# bfs_kbacon.py
from collections import deque
import networkx as nx
from matplotlib import pyplot as plt
import time
class Graph(object):
"""A graph object, stored as an adjacency dictionary. Each node in the
graph is a key in the dictionary. The value of each key is a list of the
corresponding node's neighbors.
Attributes:
dictionary: the adjacency list of the graph.
"""
def __init__(self, adjacency):
"""Store the adjacency dictionary as a class attribute."""
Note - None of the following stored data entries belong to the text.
/-- The noise-free receive view of a transmission (R99), under the premises of R9 and the ranges of log 5: fed the exact edges of
`ENC.FRAME(bytes)`, from any start time and whatever the buffer's cells held, an empty session decodes exactly `bytes`, with period
`Scale(T_HALF)`, and ends at level idle. -/
def Obligations.NoiseFreeTransmissionIsDecoded : Prop :=
  ∀ (P : Params) (bytes : List Byte) (t0 : Nat) (cells : List Host.Cell), P.premises = true → P.fits = true →
    bytes.length ≤ P.rawCap →
    ∃ x : SessionValue, x = decEdges P { regs := Session.empty P, cells := cells } (edgesFrom P t0 (segments P bytes)) ∧
      x.bytes = bytes ∧ x.regs.bitCount = 8 * bytes.length ∧ x.regs.shift = 0#8 ∧
      x.regs.nominalPeriod = P.scaledHalf ∧ x.regs.seeded = true ∧ x.regs.calibrating = false ∧
      x.regs.lastLevel = P.idleLevel ∧ x.regs.lastEdgeTime = P.stamp (t0 + (total P bytes - P.tTail))

/-- Jitter within the bounds of R193 is absorbed: with short intervals in `[a, b]` and long ones of at least `c`, whatever period the
session has learned from short intervals, it passes the gate, every short interval classifies as 0 and every long one as 1. At the
defaults the bounds hold of a symmetric error exactly up to 297 µs. -/
def Obligations.JitterWithinTheBoundIsAbsorbed : Prop :=
  (∀ (P : Params) (a b c cal p d l : Nat), P.marginNum < P.marginDen → b < 2 ^ P.tsW →
    P.tNoise < scale P a → 2 * b < 3 * scale P a → 3 * scale P b ≤ 2 * c →
    a ≤ cal → cal ≤ b → (p = scale P cal ∨ (p ≤ scale P cal ∧ a ≤ p ∧ p ≤ b)) → a ≤ d → d ≤ b → c ≤ l →
    P.tNoise < p ∧ classify d (minUpdate p d) = false ∧ P.tNoise < minUpdate p d ∧ classify l (minUpdate p l) = true) ∧
  (∀ e, e ≤ 2000 →
    ((Params.default.tNoise < scale Params.default (2000 - e) ∧ 2 * (2000 + e) < 3 * scale Params.default (2000 - e) ∧
      3 * scale Params.default (2000 + e) ≤ 2 * (4000 - e)) ↔ e ≤ 297))

/-! ### The framer -/

/-- `FRM.XOR` (R126): the fold, its corner cases, and its example. -/
def Obligations.ChecksumIsTheExclusiveOr : Prop :=
  (∀ (x : List Byte) (s : State), ∃ t, exec (.frmXor x) s = .next t ∧ t.result = .byte (xorBytes x) ∧ SameMachine s t) ∧
  xorBytes [] = 0#8 ∧
  (∀ (x : List Byte) (b : Byte), xorBytes (x ++ [b]) = xorBytes x ^^^ b) ∧
  (∀ b : Byte, xorBytes [b] = b ∧ xorBytes [b, b] = 0#8) ∧
  (∀ x y : List Byte, x.Perm y → xorBytes x = xorBytes y) ∧
  xorBytes [0x48#8, 0x65#8, 0x6C#8, 0x6C#8, 0x6F#8] = 0x42#8

/-- `FRM.BUILD` and `FRM.SERIALIZE` (R127, R128): the frame of a payload, and the bytes of a frame. -/
def Obligations.BuildAndSerialise : Prop :=
  (∀ (payload : List Byte) (s : State), payload.length ≤ 255 → ∃ t f, exec (.frmBuild payload) s = .next t ∧ t.result = .frame f ∧
    f.length.toNat = payload.length ∧ f.payload = payload ∧ f.checksum = xorBytes payload ∧ frameValid f = true ∧ SameMachine s t) ∧
  (∀ (f : Frame) (s : State), ∃ t, exec (.frmSerialize f) s = .next t ∧
    t.result = .bytes (s.params.sig ++ [f.length] ++ f.payload ++ [f.checksum]) ∧ SameMachine s t)

/-- `FRM.PARSE` (R129): its five tests in order, and the frame it gives. -/
def Obligations.ParseTestsInOrder : Prop :=
  ∀ (bytes : List Byte) (s : State), ∃ t r, exec (.frmParse bytes) s = .next t ∧ t.result = .parsed r ∧ SameMachine s t ∧
    (bytes.length < 4 → r = .err .truncated) ∧
    (4 ≤ bytes.length → bytes.take 4 ≠ s.params.sig → r = .err .signatureMismatch) ∧
    (bytes = s.params.sig → r = .err .truncated) ∧
    (∀ (l : Byte) (rest : List Byte), bytes = s.params.sig ++ [l] ++ rest →
      (rest.length < l.toNat + 1 → r = .err .truncated) ∧
      (∀ (payload tail : List Byte) (c : Byte), rest = payload ++ [c] ++ tail → payload.length = l.toNat →
        (xorBytes payload ≠ c → r = .err .checksumMismatch) ∧
        (xorBytes payload = c → r = .ok { length := l, payload := payload, checksum := c })))

/-- The framer's properties (R132): the round trip of every payload, validity of every parsed frame, detection of every single-bit
change of payload, signature or checksum, and that nothing beyond the declared frame is read. -/
def Obligations.FramerProperties : Prop :=
  ∀ P : Params,
    (∀ p : List Byte, p.length ≤ 255 → parseFrame P (serialize P (buildFrame p)) = .ok (buildFrame p)) ∧
    (∀ (bytes : List Byte) (f : Frame), parseFrame P bytes = .ok f →
      frameValid f = true ∧ bytes.take (f.length.toNat + 6) = serialize P f) ∧
    (∀ (f : Frame) (i k : Nat) (b : Byte), frameValid f = true → f.payload[i]? = some b → k < 8 →
      parseFrame P ((serialize P f).set (5 + i) (b ^^^ BitVec.twoPow 8 k)) = .err .checksumMismatch) ∧
    (∀ (f : Frame) (i k : Nat) (b : Byte), frameValid f = true → i < 4 → (serialize P f)[i]? = some b → k < 8 →
      parseFrame P ((serialize P f).set i (b ^^^ BitVec.twoPow 8 k)) = .err .signatureMismatch) ∧
    (∀ (f : Frame) (k : Nat), frameValid f = true → k < 8 →
      parseFrame P ((serialize P f).set (5 + f.length.toNat) (f.checksum ^^^ BitVec.twoPow 8 k)) = .err .checksumMismatch) ∧
    (∀ (bytes tail : List Byte) (f : Frame), parseFrame P bytes = .ok f → parseFrame P (bytes ++ tail) = .ok f)

/-- A full `raw_bytes` drops accepted bits, and nothing beyond index 260 can change a parse: so no parse can tell (R57), for every
capacity that holds the longest frame (R8). -/
def Obligations.ParseReadsNothingBeyondCapacity : Prop :=
  (∀ (P : Params) (x : Session) (cs : List Host.Cell) (v : Bool), 8 * P.rawCap ≤ x.bitCount →
    x.accumulate P v = x ∧ x.accumulateCells P cs v = cs) ∧
  (∀ (P : Params) (bytes : List Byte), 261 ≤ P.rawCap → parseFrame P (bytes.take P.rawCap) = parseFrame P bytes) ∧
  (∀ (P : Params) (bytes : List Byte), parseFrame P (bytes.take 261) = parseFrame P bytes)

/-- `CRED.SPLIT` (R131): the split on the first colon; without one, the error. -/
def Obligations.CredentialsSplitOnTheFirstColon : Prop :=
  (∀ (a b : List Byte) (s : State), s.params.colon ∉ a → ∃ t, exec (.credSplit (a ++ [s.params.colon] ++ b)) s = .next t ∧
    t.result = .split (.ok a b) ∧ SameMachine s t) ∧
  (∀ (p : List Byte) (s : State), s.params.colon ∉ p → ∃ t, exec (.credSplit p) s = .next t ∧ t.result = .split .err ∧ SameMachine s t)

/-! ### The Receiver -/

/-- The raising operations at the end of a session (R152, R154, R155, R156, R166, R170): the outcome and its code, the strobe, an empty
session or one seeded by the tick's own edge, listening again; no frame, no credential and no byte changes. -/
def Obligations.RejectingOperationsRaiseAndListen : Prop :=
  ∀ i k code, (i, k, code) ∈ [(Instr.rDiscard, OutcomeCode.noiseOnlySession, 5#3), (.rRejectSig, .signatureMismatch, 2#3),
      (.rRejectTrunc, .truncated, 4#3), (.rRejectChk, .checksumMismatch, 3#3)] →
    ∀ s : State, ∃ t, exec i s = .next t ∧
      t.outcome = k ∧ t.outcome.bits = code ∧ t.outcomeStrobe = true ∧ t.st = 0#2 ∧
      (s.ports.rxLevel = s.frontEnd.prevSample → t.session = Session.empty s.params) ∧
      (s.ports.rxLevel ≠ s.frontEnd.prevSample →
        t.session = { Session.empty s.params with seeded := true, lastEdgeTime := s.params.stamp s.ports.now, lastLevel := s.ports.rxLevel }) ∧
      t = { s with outcome := t.outcome, outcomeStrobe := t.outcomeStrobe, session := t.session, st := t.st } ∧
      SameBuffers s t

/-- `R.ACCEPT` (R153): the parsed frame fills the frame register and its cells; the session is empty; the device applies. -/
def Obligations.AcceptTakesTheFrame : Prop :=
  ∀ (s : State) (f : Frame), parseFrame s.params s.closedBytes = .ok f → ∃ t, exec .rAccept s = .next t ∧
    t.frame.valid = true ∧ t.frame.len = f.length ∧ t.frame.checksum = f.checksum ∧ t.framePayloadBytes = f.payload ∧
    t.session = Session.empty s.params ∧ t.outcome = .frameOk ∧ t.outcome.bits = 1#3 ∧ t.outcomeStrobe = true ∧ t.st = 1#2 ∧
    t = { s with frame := t.frame, session := t.session, outcome := t.outcome, outcomeStrobe := t.outcomeStrobe, st := t.st,
                 mem := { s.mem with framePayload := t.mem.framePayload } } ∧
    SameBuffersBut .framePayload f.length.toNat s t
self.dictionary = adjacency
def __str__(self):
"""String representation: a sorted view of the adjacency dictionary.
Example:
>>> test = {'A':['B'], 'B':['A', 'C',], 'C':['B']}
>>> print(Graph(test))
A: B
B: A; C
C: B
"""
to_print = ""
for key in sorted(self.dictionary.keys()):
to_print += str(key) + ": " + "; ".join(sorted(self.dictionary[key])) +"\n"
return to_print
def traverse(self, start):
"""Begin at 'start' and perform a breadth-first search until all
nodes in the graph have been visited. Return a list of values,
in the order that they were visited.
Inputs:
start: the node to start the search at.
Returns:
the list of visited nodes (in order of visitation).
Raises:
ValueError: if 'start' is not in the adjacency dictionary.
Example:
>>> test = {'A':['B'], 'B':['A', 'C',], 'C':['B']}
>>> Graph(test).traverse('B')
['B', 'A', 'C']
"""
if start not in self.dictionary.keys():
raise ValueError("Can't start there")
current = start
marked = set()
visited = list()
visit_queue = deque()
while len(visited) < len(self.dictionary.keys()):
visited.append(current)
marked.add(current)
for neighbors in self.dictionary[current]:
if neighbors not in marked:
visit_queue.append(neighbors)
marked.add(neighbors)
if len(visit_queue) != 0:
current = visit_queue.popleft()
return visited
def shortest_path(self, start, target):
"""Begin at the node containing 'start' and perform a breadth-first
search until the node containing 'target' is found. Return a list
containg the shortest path from 'start' to 'target'. If either of
the inputs are not in the adjacency graph, raise a ValueError.
Inputs:
start: the node to start the search at.
target: the node to search for.
Returns:
A list of nodes along the shortest path from start to target,
including the endpoints.
Example:
>>> test = {'A':['B', 'F'], 'B':['A', 'C'], 'C':['B', 'D'],
... 'D':['C', 'E'], 'E':['D', 'F'], 'F':['A', 'E', 'G'],
... 'G':['A', 'F']}
>>> Graph(test).shortest_path('A', 'G')
['A', 'F', 'G']
"""
if start not in self.dictionary.keys() or target not in self.dictionary.keys():
raise ValueError("Elements not in the list")
current = start
marked = set()
visited = list()
visit_queue = deque()
go = True
di = {}
path = []
while go:
if current == target:
go = False
go_second = True
back = target
while go_second:
path.append(back)
back = di[back]
if back == start:
go_second = False
path.append(start)
return path[::-1]
visited.append(current)
marked.add(current)
for neighbors in self.dictionary[current]:
if neighbors not in marked:
visit_queue.append(neighbors)
di[neighbors] = current
marked.add(neighbors)
current = visit_queue.popleft()
def convert_to_networkx(dictionary):
"""Convert 'dictionary' to a networkX object and return it."""
nx_graph = nx.Graph()
for node in dictionary.keys():
for edge in dictionary[node]:
nx_graph.add_edge(node, edge)
return nx_graph
def parse(filename="movieData.txt"):
"""Generate an adjacency dictionary where each key is
a movie and each value is a list of actors in the movie.
"""
# open the file, read it in, and split the text by '\n'
with open(filename, 'r') as movieFile:
moviesList = movieFile.read().split('\n')
graph = dict()
# for each movie in the file,
for movie in moviesList:
# get movie name and list of actors
names = movie.split('/')
title = names[0]
graph[title] = []
# add the actors to the dictionary
for actor in names[1:]:
graph[title].append(actor)
return graph
class BaconSolver(object):
"""Class for solving the Kevin Bacon problem."""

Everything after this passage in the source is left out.